Records for processing:
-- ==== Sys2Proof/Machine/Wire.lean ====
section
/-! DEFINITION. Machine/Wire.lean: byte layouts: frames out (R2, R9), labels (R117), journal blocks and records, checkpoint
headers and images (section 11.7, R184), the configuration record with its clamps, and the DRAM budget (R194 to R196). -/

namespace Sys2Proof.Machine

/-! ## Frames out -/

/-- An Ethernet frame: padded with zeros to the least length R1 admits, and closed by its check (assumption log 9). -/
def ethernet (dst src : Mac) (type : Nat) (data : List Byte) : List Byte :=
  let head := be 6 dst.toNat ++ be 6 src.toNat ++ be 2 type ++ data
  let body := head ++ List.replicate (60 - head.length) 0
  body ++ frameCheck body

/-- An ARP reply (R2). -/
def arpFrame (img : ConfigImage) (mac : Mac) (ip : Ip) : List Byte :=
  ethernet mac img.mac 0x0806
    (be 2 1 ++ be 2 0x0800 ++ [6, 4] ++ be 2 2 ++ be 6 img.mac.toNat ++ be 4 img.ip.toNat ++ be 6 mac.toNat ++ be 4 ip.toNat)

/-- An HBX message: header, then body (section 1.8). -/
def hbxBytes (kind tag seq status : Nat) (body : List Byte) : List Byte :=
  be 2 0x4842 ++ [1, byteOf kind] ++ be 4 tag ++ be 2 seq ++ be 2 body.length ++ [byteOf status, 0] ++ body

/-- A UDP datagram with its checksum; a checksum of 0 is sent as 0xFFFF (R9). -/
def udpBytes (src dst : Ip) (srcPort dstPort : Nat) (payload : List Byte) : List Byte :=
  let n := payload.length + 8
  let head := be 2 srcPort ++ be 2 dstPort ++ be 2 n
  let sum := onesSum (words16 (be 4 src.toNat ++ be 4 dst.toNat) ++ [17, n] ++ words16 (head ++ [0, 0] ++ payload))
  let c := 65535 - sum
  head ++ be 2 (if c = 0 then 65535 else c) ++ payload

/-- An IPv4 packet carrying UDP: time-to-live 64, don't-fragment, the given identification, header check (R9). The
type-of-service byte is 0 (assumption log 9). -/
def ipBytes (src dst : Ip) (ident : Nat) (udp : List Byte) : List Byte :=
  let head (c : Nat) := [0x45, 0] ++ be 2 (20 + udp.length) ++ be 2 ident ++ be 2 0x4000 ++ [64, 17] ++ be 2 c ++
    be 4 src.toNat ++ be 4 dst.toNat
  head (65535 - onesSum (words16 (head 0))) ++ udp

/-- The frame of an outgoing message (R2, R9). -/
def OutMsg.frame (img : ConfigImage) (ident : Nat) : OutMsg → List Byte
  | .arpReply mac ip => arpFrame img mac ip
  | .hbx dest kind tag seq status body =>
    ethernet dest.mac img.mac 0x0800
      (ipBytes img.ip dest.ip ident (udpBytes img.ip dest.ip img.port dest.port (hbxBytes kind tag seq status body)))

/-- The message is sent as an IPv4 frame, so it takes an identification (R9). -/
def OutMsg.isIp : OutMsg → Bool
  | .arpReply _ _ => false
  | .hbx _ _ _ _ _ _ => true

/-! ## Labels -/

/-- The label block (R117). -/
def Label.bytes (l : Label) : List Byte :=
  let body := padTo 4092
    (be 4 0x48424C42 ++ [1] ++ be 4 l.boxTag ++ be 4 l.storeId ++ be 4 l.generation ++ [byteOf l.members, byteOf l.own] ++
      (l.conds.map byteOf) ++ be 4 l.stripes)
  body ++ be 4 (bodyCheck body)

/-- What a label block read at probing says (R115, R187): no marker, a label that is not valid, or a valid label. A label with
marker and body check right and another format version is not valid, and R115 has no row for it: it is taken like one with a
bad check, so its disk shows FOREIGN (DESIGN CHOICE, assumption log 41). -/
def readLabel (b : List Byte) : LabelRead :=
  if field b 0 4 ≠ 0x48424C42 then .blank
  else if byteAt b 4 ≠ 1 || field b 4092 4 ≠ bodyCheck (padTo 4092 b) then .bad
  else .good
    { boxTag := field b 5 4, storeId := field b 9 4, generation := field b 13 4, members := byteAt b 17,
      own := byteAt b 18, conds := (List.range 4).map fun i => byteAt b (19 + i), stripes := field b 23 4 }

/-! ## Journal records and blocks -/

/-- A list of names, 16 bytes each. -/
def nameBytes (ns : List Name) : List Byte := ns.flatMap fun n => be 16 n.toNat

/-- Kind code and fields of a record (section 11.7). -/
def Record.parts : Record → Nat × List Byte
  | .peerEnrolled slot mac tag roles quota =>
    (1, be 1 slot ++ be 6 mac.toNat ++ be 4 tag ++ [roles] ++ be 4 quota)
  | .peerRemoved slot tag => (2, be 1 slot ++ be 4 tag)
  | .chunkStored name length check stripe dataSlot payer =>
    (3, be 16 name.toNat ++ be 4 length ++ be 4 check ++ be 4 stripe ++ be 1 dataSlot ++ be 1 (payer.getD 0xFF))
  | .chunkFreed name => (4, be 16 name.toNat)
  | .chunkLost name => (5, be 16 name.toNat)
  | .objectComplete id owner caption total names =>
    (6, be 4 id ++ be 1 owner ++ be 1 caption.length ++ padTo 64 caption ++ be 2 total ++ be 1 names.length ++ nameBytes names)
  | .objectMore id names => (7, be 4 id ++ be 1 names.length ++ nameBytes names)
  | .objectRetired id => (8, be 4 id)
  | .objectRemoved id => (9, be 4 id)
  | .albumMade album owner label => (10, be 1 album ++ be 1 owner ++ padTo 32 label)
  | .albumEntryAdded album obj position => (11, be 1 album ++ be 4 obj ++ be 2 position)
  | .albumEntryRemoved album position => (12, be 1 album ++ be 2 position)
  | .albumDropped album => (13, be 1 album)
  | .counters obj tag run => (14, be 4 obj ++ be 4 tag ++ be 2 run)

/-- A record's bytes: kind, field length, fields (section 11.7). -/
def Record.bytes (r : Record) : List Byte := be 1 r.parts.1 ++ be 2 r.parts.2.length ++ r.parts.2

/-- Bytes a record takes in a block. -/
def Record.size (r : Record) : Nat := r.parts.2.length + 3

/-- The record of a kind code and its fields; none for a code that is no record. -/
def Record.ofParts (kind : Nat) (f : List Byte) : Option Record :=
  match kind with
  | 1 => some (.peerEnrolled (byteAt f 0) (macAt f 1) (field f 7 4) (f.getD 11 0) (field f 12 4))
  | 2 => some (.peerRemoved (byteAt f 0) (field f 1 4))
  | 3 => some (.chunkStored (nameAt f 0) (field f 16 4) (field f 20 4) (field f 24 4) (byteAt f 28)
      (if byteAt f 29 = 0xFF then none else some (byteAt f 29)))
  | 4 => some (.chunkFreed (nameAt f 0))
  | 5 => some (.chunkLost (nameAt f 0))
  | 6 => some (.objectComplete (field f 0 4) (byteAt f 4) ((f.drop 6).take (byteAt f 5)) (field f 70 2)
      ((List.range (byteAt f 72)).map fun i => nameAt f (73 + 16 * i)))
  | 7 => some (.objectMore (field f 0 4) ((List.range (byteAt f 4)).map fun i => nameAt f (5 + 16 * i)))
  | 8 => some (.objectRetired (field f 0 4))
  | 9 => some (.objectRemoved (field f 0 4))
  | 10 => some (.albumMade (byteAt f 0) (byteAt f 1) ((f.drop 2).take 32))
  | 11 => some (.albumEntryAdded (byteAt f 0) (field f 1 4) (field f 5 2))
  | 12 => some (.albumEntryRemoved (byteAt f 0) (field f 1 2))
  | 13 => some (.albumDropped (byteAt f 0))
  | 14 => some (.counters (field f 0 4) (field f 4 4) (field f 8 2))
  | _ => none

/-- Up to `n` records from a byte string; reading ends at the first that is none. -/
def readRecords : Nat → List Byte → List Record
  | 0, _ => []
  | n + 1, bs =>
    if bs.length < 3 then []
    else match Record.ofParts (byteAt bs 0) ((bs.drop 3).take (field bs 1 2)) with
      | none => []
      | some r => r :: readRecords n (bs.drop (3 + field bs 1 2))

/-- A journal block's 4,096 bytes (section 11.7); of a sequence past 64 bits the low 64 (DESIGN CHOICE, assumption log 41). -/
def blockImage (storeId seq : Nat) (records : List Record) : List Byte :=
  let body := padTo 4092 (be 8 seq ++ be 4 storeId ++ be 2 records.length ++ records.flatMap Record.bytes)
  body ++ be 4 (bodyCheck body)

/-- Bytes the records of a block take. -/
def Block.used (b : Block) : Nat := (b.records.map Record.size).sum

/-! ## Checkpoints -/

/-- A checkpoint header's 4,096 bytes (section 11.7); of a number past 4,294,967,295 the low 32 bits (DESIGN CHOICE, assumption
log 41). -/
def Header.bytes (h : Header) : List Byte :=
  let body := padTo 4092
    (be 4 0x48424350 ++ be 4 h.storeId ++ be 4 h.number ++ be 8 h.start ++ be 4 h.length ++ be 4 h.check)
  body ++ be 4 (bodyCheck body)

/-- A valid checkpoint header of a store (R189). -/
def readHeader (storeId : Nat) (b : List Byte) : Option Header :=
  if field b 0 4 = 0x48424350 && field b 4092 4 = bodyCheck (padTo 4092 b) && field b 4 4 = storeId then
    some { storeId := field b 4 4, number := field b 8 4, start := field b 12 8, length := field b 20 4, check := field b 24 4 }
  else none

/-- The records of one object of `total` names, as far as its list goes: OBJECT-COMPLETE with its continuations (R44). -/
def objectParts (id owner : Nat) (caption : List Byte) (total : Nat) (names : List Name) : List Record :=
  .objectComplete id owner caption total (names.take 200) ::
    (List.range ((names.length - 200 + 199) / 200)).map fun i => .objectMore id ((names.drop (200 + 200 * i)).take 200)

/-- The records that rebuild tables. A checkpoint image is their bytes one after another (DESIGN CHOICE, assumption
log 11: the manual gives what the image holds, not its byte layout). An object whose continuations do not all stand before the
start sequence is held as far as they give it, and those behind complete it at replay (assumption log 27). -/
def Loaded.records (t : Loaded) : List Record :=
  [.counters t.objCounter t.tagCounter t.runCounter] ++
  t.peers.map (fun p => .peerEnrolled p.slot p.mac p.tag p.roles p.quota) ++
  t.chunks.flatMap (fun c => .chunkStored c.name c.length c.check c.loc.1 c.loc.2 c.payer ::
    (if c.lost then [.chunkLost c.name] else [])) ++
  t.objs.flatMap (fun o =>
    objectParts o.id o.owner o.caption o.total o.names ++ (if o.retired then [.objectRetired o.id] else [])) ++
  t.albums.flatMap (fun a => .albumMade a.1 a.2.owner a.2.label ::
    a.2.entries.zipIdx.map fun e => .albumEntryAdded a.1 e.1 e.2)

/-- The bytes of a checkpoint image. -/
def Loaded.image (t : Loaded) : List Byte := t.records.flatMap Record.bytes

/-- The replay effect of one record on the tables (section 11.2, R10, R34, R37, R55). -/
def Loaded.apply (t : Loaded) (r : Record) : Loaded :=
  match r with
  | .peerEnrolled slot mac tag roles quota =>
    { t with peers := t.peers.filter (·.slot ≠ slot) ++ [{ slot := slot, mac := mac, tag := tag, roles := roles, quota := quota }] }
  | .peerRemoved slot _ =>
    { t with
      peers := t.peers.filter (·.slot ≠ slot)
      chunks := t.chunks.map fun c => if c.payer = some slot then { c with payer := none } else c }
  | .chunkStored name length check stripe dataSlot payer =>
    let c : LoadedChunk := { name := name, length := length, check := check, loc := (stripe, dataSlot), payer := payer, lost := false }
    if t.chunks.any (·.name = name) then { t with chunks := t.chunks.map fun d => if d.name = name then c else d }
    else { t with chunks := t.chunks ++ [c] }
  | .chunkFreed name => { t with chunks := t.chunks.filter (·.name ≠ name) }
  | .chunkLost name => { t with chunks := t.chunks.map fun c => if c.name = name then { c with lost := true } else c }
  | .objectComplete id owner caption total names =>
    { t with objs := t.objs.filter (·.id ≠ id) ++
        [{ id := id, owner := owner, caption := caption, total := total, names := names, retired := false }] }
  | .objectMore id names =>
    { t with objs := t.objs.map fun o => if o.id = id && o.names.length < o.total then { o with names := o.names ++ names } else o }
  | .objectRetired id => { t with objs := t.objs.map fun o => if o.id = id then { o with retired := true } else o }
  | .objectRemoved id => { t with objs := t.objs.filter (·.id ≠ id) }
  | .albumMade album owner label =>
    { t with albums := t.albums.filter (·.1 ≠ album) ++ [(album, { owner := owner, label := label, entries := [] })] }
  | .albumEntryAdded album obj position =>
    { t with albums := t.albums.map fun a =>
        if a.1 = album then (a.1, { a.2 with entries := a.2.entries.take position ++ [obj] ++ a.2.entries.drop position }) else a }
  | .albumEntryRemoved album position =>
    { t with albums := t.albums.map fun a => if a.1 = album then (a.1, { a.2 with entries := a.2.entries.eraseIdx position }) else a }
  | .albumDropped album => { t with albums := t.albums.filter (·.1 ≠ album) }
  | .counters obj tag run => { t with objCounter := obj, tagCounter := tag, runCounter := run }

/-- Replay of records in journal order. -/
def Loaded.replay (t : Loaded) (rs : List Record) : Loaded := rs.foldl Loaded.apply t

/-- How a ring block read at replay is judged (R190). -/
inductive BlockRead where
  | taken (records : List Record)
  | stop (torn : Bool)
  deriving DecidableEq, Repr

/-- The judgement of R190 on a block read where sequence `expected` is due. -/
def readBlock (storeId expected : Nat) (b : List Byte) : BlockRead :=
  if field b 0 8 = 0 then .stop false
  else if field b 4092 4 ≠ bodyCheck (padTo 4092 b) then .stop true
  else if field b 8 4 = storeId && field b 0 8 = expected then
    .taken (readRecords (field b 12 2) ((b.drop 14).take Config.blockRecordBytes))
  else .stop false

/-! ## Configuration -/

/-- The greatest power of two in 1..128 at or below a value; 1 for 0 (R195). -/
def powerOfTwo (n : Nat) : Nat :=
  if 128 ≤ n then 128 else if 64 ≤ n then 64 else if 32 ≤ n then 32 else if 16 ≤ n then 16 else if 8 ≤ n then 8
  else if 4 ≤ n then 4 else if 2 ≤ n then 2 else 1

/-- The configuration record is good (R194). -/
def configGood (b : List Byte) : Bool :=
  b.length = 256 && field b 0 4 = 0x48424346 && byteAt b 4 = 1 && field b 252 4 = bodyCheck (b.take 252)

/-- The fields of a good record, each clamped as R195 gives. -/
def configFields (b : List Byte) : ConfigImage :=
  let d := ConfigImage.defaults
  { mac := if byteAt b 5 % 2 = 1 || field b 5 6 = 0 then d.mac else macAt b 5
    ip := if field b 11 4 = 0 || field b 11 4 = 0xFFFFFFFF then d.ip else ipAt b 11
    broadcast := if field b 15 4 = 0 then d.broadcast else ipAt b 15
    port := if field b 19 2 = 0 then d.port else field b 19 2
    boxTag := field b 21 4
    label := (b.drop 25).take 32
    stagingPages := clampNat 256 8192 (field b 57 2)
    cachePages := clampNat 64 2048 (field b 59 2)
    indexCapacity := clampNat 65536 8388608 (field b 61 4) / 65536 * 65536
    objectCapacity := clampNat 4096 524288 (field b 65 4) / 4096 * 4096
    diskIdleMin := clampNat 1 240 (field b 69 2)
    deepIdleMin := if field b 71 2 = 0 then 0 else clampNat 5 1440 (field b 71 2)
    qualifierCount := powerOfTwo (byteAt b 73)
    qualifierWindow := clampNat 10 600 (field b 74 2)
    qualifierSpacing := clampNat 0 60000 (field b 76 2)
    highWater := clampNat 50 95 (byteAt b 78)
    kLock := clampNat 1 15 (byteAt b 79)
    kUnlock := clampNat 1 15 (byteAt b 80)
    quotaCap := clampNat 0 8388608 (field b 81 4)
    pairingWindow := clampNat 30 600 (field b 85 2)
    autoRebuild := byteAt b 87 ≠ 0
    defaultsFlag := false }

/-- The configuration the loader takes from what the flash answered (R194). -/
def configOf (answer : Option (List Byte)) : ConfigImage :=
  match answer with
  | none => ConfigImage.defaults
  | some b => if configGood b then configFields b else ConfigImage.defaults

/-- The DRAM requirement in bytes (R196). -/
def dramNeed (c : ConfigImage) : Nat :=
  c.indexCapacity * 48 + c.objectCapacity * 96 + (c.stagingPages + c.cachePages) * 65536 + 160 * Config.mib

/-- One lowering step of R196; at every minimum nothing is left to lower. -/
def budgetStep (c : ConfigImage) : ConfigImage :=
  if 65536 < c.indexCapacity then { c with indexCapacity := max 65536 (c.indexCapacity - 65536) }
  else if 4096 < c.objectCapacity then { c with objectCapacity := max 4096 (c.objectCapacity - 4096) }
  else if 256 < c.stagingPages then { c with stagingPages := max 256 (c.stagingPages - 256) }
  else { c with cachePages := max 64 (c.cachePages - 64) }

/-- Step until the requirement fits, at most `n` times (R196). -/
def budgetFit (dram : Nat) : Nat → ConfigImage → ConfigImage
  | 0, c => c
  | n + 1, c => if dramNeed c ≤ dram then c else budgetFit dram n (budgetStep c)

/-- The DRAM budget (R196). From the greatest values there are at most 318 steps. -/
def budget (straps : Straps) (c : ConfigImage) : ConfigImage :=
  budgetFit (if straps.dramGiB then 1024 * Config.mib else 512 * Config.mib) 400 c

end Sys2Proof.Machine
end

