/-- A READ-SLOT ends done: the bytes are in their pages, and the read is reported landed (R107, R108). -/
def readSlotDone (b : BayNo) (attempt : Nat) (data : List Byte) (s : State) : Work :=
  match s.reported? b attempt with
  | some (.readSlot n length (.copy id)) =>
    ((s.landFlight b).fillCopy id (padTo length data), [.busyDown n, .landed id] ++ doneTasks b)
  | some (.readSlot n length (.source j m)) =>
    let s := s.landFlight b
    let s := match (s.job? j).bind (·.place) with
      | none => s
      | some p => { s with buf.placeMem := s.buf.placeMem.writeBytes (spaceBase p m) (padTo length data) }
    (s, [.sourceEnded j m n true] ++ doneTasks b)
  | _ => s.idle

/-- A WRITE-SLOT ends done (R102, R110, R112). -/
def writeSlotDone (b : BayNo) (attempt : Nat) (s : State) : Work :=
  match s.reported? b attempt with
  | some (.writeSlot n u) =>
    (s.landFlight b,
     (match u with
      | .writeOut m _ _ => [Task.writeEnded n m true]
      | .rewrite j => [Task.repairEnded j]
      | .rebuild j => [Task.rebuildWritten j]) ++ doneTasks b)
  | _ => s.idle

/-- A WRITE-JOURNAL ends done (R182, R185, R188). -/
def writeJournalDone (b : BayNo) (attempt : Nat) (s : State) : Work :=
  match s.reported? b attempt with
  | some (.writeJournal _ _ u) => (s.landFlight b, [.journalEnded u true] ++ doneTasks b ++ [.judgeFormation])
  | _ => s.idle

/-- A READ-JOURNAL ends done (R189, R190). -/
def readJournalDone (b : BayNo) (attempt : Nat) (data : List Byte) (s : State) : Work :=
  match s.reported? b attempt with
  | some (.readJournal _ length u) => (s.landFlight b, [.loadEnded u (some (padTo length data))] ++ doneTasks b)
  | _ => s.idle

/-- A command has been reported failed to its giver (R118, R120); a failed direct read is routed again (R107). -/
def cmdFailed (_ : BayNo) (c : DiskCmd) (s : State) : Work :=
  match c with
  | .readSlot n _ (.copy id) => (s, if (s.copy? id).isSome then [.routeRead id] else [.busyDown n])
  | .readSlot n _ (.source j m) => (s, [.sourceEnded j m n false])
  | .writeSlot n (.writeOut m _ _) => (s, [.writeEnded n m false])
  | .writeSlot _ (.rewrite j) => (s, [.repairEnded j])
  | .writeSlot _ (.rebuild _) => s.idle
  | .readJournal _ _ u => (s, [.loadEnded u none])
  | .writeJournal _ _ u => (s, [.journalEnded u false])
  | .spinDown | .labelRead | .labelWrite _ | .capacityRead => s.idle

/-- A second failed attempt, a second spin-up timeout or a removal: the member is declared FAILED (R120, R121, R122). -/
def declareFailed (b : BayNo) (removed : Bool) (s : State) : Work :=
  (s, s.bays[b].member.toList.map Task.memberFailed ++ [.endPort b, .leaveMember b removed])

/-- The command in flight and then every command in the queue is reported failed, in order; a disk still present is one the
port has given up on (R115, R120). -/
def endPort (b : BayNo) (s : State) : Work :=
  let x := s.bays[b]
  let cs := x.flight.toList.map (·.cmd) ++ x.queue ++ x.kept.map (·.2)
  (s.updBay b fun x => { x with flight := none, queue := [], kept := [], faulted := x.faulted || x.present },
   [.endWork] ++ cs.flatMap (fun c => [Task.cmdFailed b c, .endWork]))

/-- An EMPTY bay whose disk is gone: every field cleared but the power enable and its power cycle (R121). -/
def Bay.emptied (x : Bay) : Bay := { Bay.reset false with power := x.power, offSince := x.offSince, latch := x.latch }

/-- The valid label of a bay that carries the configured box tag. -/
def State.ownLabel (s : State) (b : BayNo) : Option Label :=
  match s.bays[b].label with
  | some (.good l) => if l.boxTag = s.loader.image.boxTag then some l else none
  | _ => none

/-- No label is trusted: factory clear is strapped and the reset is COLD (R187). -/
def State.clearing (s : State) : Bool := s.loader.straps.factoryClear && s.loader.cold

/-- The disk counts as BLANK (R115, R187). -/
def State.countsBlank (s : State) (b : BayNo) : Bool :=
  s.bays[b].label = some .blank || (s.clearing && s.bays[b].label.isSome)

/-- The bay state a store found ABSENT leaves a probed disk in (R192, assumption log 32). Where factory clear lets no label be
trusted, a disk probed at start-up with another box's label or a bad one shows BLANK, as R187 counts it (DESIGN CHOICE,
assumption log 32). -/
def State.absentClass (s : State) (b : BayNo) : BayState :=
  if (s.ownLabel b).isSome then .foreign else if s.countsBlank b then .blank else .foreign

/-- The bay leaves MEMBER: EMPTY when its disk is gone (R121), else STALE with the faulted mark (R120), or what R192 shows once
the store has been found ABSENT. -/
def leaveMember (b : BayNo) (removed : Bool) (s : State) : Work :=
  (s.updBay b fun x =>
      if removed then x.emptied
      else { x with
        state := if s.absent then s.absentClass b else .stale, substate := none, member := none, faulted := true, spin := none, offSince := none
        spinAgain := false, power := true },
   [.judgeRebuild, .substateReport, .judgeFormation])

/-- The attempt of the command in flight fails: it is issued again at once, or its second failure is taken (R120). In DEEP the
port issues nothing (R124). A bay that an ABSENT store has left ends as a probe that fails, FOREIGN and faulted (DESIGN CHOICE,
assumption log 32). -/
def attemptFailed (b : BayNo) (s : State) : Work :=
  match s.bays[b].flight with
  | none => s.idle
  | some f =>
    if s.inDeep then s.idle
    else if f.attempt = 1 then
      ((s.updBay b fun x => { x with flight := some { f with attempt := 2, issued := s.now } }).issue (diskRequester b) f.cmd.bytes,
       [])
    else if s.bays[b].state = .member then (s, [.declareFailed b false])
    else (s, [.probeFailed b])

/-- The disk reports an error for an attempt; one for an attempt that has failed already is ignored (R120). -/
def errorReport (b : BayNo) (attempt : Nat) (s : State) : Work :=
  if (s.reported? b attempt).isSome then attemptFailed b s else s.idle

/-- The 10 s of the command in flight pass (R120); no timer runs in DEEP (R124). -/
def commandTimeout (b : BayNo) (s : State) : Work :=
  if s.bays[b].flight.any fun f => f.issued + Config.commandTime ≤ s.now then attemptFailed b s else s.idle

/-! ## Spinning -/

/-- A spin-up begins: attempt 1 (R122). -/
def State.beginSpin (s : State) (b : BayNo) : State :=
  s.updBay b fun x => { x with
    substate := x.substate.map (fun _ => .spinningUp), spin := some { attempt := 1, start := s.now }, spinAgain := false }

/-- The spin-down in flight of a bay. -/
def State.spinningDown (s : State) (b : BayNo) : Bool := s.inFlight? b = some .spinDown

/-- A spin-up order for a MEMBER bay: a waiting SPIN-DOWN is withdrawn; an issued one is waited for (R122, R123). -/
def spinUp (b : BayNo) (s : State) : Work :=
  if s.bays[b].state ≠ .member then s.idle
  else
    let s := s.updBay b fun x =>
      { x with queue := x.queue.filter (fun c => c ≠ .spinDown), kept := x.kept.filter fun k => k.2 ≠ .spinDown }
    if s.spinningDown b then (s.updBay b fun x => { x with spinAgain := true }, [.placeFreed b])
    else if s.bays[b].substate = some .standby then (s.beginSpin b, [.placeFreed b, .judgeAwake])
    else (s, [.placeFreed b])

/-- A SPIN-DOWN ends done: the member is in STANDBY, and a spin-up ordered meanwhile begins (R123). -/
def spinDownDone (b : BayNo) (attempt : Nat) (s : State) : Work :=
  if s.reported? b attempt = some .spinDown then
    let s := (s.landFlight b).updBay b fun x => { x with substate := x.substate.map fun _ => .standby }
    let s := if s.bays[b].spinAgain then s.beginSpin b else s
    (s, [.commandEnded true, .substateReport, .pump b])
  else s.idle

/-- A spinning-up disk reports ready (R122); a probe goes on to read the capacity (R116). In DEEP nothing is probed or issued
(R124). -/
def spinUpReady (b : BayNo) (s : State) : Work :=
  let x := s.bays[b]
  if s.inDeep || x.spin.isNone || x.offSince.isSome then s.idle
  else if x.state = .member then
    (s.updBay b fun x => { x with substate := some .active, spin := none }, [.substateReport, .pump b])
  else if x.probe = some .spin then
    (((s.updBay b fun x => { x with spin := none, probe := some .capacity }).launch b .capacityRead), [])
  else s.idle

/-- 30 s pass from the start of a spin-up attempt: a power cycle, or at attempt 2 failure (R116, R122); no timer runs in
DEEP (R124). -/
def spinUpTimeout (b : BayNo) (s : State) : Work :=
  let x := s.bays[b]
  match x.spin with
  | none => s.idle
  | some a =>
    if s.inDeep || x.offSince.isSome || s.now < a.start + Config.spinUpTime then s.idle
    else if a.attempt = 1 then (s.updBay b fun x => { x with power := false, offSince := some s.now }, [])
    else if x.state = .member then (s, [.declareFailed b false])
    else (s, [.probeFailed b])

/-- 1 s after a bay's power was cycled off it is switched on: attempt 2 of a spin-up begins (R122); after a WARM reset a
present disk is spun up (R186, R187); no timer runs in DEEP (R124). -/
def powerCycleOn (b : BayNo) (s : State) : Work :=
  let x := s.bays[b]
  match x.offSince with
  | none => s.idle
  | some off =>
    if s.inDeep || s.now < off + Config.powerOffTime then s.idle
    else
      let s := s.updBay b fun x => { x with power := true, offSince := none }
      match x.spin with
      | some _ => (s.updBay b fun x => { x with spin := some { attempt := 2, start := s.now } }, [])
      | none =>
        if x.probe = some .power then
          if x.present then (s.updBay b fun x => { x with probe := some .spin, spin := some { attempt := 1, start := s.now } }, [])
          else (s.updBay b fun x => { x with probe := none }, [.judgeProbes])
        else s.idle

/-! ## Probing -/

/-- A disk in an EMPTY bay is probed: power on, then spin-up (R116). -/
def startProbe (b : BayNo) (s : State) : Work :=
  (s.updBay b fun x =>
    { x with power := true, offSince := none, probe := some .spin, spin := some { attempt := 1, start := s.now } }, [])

Your goal: For this task, write out exactly the lines of the entries above, starting at the line with "else match Record.ofParts" and ending at the line with "64 (DESIGN CHOICE, assumption log 41). -/", both included, and no others.

Task answer:
    else match Record.ofParts (byteAt bs 0) ((bs.drop 3).take (field bs 1 2)) with
      | none => []
      | some r => r :: readRecords n (bs.drop (3 + field bs 1 2))

/-- A journal block's 4,096 bytes (section 11.7); of a sequence past 64 bits the low 64 (DESIGN CHOICE, assumption log 41). -/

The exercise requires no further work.